What the task asks: Set down, please, without alteration, the lines of the entries below from the first through the one containing "small queue. -/".

Saved data entries
+++++

-- ==== Sys2Proof/Tests/Slice0.lean ====
section
/-! SUPPORT. Small tests, each from the spec's vectors (95_test_vectors.md), and for every statement with hypotheses a concrete
state and operands that meet them all. -/

namespace Sys2Proof.Tests

open Sys2Proof.Machine

/-! ## Helpers -/

/-- `QUEUE_N = 8`, the vectors' small queue. -/
def small : Params := { Params.default with queueN := 8 }

/-- A block with `QUEUE_N = 8` whose cursors start at `c` and whose queue holds `q`. -/
def holding (c : Nat) (q : List Byte) : State :=
  q.foldl State.append { State.resetWith small with rd := c, wr := c }

/-- The state after an answer `next`, or none. -/
def after : Host.Outcome State Fault Refusal → Option State
  | .next t => some t
  | _ => none

/-- One field after an operation. -/
def field {α : Type} (f : State → α) (i : Instr) (s : State) : Option α := (after (exec i s)).map f

/-- One field after one step with the given event next. -/
def stepField {α : Type} (f : State → α) (e : Event) (s : State) : Option α := (after (step (s.withSched [e]))).map f

/-- A PARSE in progress on the default block: the engine's state, its snapshot `f` at the front of the queue, and the working values
that snapshot's header gives. -/
def parsing (m : Fsm) (f : List Byte) (remaining : Nat) (q : List Byte) : State :=
  { q.foldl State.append (State.resetWith Params.default) with
    fsm := m, cbusy := true, cpReq := some (encode .parse)
    snapBuf := f ++ List.replicate (snapMax - f.length) 0, snapCnt := f.length
    work := { ParseRegs.reset with
      c1 := f.length, c2 := f.length, k := some 0, dl := frameDL f, ol := frameOL f, pt := framePT f
      fl := frameLength (frameDL f) (frameOL f), remaining := remaining } }

/-- Vector F10's frame. -/
def frameF10 : List Byte := [0x55, 0x00, 0x02, 0x00, 0x01, 0xD1, 0xAA, 0xBB, 0xB2]

/-- The module-ready frame of vector S13. -/
def frameReady : List Byte := [0x55, 0x00, 0x01, 0x00, 0x04, 0x77, 0x04, 0x1C]

/-! ## WellFormed: a term each check refuses, and one it accepts -/

theorem test_wf_queueN_too_small : Params.wf { Params.default with queueN := 7 } = false := by decide
theorem test_wf_queueN_too_large : Params.wf { Params.default with queueN := 65537 } = false := by decide
theorem test_wf_queueN_bounds : Params.wf small = true ∧ Params.wf { Params.default with queueN := 65536 } = true := by decide
theorem test_wf_write_on_cp : Instr.wfOn (.write 0x41) .cp = false := by decide
theorem test_wf_read_on_pp : Instr.wfOn .read .pp = false := by decide
theorem test_wf_write_on_pp : Instr.wfOn (.write 0x41) .pp = true := by decide
theorem test_wf_packet_too_long : Packet.wf ⟨0, [], List.replicate 256 0⟩ = false := by decide +kernel

/-! ## Decode: words written out from 30_encoding.md R73 and R74 -/

theorem test_decode_write : decode .pp 0b0001000001000001 = .ok (.write 0x41) := by decide
theorem test_decode_read : decode .cp 0b0010000000000000 = .ok .read := by decide
theorem test_decode_peek : decode .cp 0b0011000000000000 = .ok .peek := by decide
theorem test_decode_snapshot : decode .cp 0b0100000010000000 = .ok (.snapshot 128) := by decide
theorem test_decode_iterate : decode .cp 0b0101000000000000 = .ok .iterate := by decide
theorem test_decode_len : decode .cp 0b0110000000000000 = .ok .len := by decide
theorem test_decode_parse : decode .cp 0b0111000000000000 = .ok .parse := by decide
theorem test_decode_rejects : decode .cp 0x1041 = .error .wrongPort ∧ decode .cp 0x2001 = .error .argNotZero ∧
    decode .cp 0x2100 = .error .reservedBits ∧ decode .pp 0xF0FF = .error .unknownOp := by decide
theorem test_encode_assembly : encode (.write 0x41) = 0x1041 ∧ encode (.snapshot 7) = 0x4007 ∧ encode .parse = 0x7000 := by decide
theorem test_table_rows_do_not_overlap : opcodeTable.Pairwise (fun r r' => ¬(r.port = r'.port ∧ r.pattern &&& r'.mask = r'.pattern &&& r.mask)) := by
  decide
theorem test_table_word : decodeTableWord 16 0x10A7 = some (.write 0xA7) ∧ decodeTableWord 16 0x4003 = some (.snapshot 3) ∧
    decodeTableWord 16 0x8000 = none := by decide
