-- ==== Sys2Proof/Machine/Escape.lean ====
section
/-!
DEFINITION. The escape unit (41_escape.md): the transform of a byte and of a sequence, its inverse, and the meanings of the
six escape commands.
-/
namespace Sys2Proof.Machine

/-- Escape of one byte (R130). -/
def escByte (b : Byte) : List Byte :=
  if b = delim then [esc, escEnd]
  else if b = esc then [esc, escEsc]
  else [b]

/-- Escape of a sequence (R131). -/
def escSeq (s : List Byte) : List Byte := s.flatMap escByte

/-- Unescape of a sequence (R132): a raw `0xC0`, a trailing `0xDB` and a `0xDB` before any byte other than `0xDC` or `0xDD` are
`ESCAPE` (92_eei_decisions.md D10, 90_conflicts.md C4). -/
def unescSeq : List Byte → Except Status (List Byte)
  | [] => .ok []
  | b :: rest =>
    if b = delim then .error .escape
    else if b = esc then
      match rest with
      | [] => .error .escape
      | n :: rest' =>
        if n = escEnd then (unescSeq rest').map (delim :: ·)
        else if n = escEsc then (unescSeq rest').map (esc :: ·)
        else .error .escape
    else (unescSeq rest).map (b :: ·)
termination_by structural l => l

/-- `ESC_ENC_BYTE d` (R140). -/
def execEscEncByte (d : Byte) (s : State) : Host.Outcome State Fault Refusal :=
  .next (s.complete (Response.ofOut (escByte d)))

/-- `ESC_ENC_BLOCK` (R141). -/
def execEscEncBlock (s : State) : Host.Outcome State Fault Refusal :=
  .next (s.answer (s.readSrc.bind fun src => fitCap s.operands.cap (escSeq src)) Response.ofOut)

/-- `ESC_DEC_RESET` (R145). -/
def execEscDecReset (s : State) : Host.Outcome State Fault Refusal :=
  .next ((s.setEscPend 0#1).complete Response.done)

/-- `ESC_DEC_BYTE d` (R146): with a pending `0xDB`, `ESC_PEND <- 0` comes before any `raise`, so it stays cleared
(92_eei_decisions.md D11). -/
def execEscDecByte (d : Byte) (s : State) : Host.Outcome State Fault Refusal :=
  if s.escPend = 0#1 then
    if d = esc then .next ((s.setEscPend 1#1).complete Response.done)
    else if d = delim then .next (s.raise .escape)
    else .next (s.complete (Response.ofOut [d]))
  else
    if d = escEnd then .next ((s.setEscPend 0#1).complete (Response.ofOut [delim]))
    else if d = escEsc then .next ((s.setEscPend 0#1).complete (Response.ofOut [esc]))
    else .next ((s.setEscPend 0#1).raise .escape)

/-- `ESC_DEC_FLUSH` (R147): a pending `0xDB` is a trailing one. -/
def execEscDecFlush (s : State) : Host.Outcome State Fault Refusal :=
  if s.escPend = 1#1 then .next ((s.setEscPend 0#1).raise .escape)
  else .next (s.complete Response.done)

/-- `ESC_DEC_BLOCK` (R148): the whole input is unescaped before the capacity is checked (92_eei_decisions.md D12). -/
def execEscDecBlock (s : State) : Host.Outcome State Fault Refusal :=
  .next (s.answer (s.readSrc.bind fun src => (unescSeq src).bind fun v => fitCap s.operands.cap v) Response.ofOut)

end Sys2Proof.Machine
end

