-- ==== Sys2Proof/Laws/Bytes.lean ====
section
/-!
SUPPORT. Byte order: taking a value apart into octets and putting it together again (00_scope.md R12, 42_frame.md R161, R162),
sub-sequences, and the lengths of serialized parts.
-/
namespace Sys2Proof.Machine

/-- Two octets of a 16-bit value make the value again (R12). -/
@[simp] theorem le16_lo8_hi8 (v : Word16) : le16 (lo8 v) (hi8 v) = v := by
  ext i hi
  simp only [le16, zext16, lo8, hi8]
  rcases Nat.lt_or_ge i 8 with h | h
  · simp [BitVec.getElem_or, BitVec.getElem_shiftLeft, BitVec.getElem_setWidth, BitVec.getLsbD_extractLsb', h, hi]
  · have h8 : i - 8 < 8 := by omega
    simp [BitVec.getElem_or, BitVec.getElem_shiftLeft, BitVec.getElem_setWidth, BitVec.getLsbD_extractLsb', hi,
      Nat.not_lt.2 h, h8, Nat.add_sub_cancel' h]

/-- Three octets of a 24-bit value make the value again (R12). -/
@[simp] theorem le24_octets (v : Word24) :
    le24 (v.extractLsb' 0 8) (v.extractLsb' 8 8) (v.extractLsb' 16 8) = v := by
  ext i hi
  simp only [le24]
  rcases Nat.lt_or_ge i 8 with h | h
  · have h16 : i < 16 := by omega
    simp [BitVec.getElem_or, BitVec.getElem_shiftLeft, BitVec.getElem_setWidth, BitVec.getLsbD_extractLsb', h, h16, hi]
  · rcases Nat.lt_or_ge i 16 with h' | h'
    · have h8 : i - 8 < 8 := by omega
      simp [BitVec.getElem_or, BitVec.getElem_shiftLeft, BitVec.getElem_setWidth, BitVec.getLsbD_extractLsb', hi,
        Nat.not_lt.2 h, h', h8, Nat.add_sub_cancel' h]
    · have h8 : ¬ i - 8 < 8 := by omega
      have h16 : i - 16 < 8 := by omega
      simp [BitVec.getElem_or, BitVec.getElem_shiftLeft, BitVec.getElem_setWidth, BitVec.getLsbD_extractLsb', hi,
        Nat.not_lt.2 h, Nat.not_lt.2 h', h8, h16, Nat.add_sub_cancel' h']

@[simp] theorem le2_length (v : Word16) : (le2 v).length = 2 := rfl
@[simp] theorem le3_length (v : Word24) : (le3 v).length = 3 := rfl
@[simp] theorem serDevice_length (x : DeviceId) : (serDevice x).length = 7 := rfl

/-- R161: a serialized table has 20 octets and the content. -/
@[simp] theorem ser_length (t : DataTable) : (ser t).length = 20 + t.content.length := by
  simp [ser]
  omega

/-- R160 step 3: the CRC adds two octets. -/
@[simp] theorem withCrc_length (h : List Byte) : (withCrc h).length = h.length + 2 := by
  simp [withCrc]

/-- A sub-sequence that starts at 0 is a prefix (R11). -/
@[simp] theorem slice_zero (s : List Byte) (j : Nat) : slice s 0 j = s.take (j + 1) := rfl

/-- The sub-sequence without the first and the last byte of a sequence that has both (R11, R171). -/
theorem slice_interior (a b : Byte) (m : List Byte) :
    slice ([a] ++ m ++ [b]) 1 (([a] ++ m ++ [b]).length - 2) = m := by
  simp [slice]

end Sys2Proof.Machine
end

+++++

Completed task:
-- ==== Sys2Proof/Tests/Slice0.lean ====
section
/-! SUPPORT. Small tests, each from the spec's vectors (95_test_vectors.md), and for every statement with hypotheses a concrete
state and operands that meet them all. -/

namespace Sys2Proof.Tests

open Sys2Proof.Machine

/-! ## Helpers -/

/-- `QUEUE_N = 8`, the vectors' small queue. -/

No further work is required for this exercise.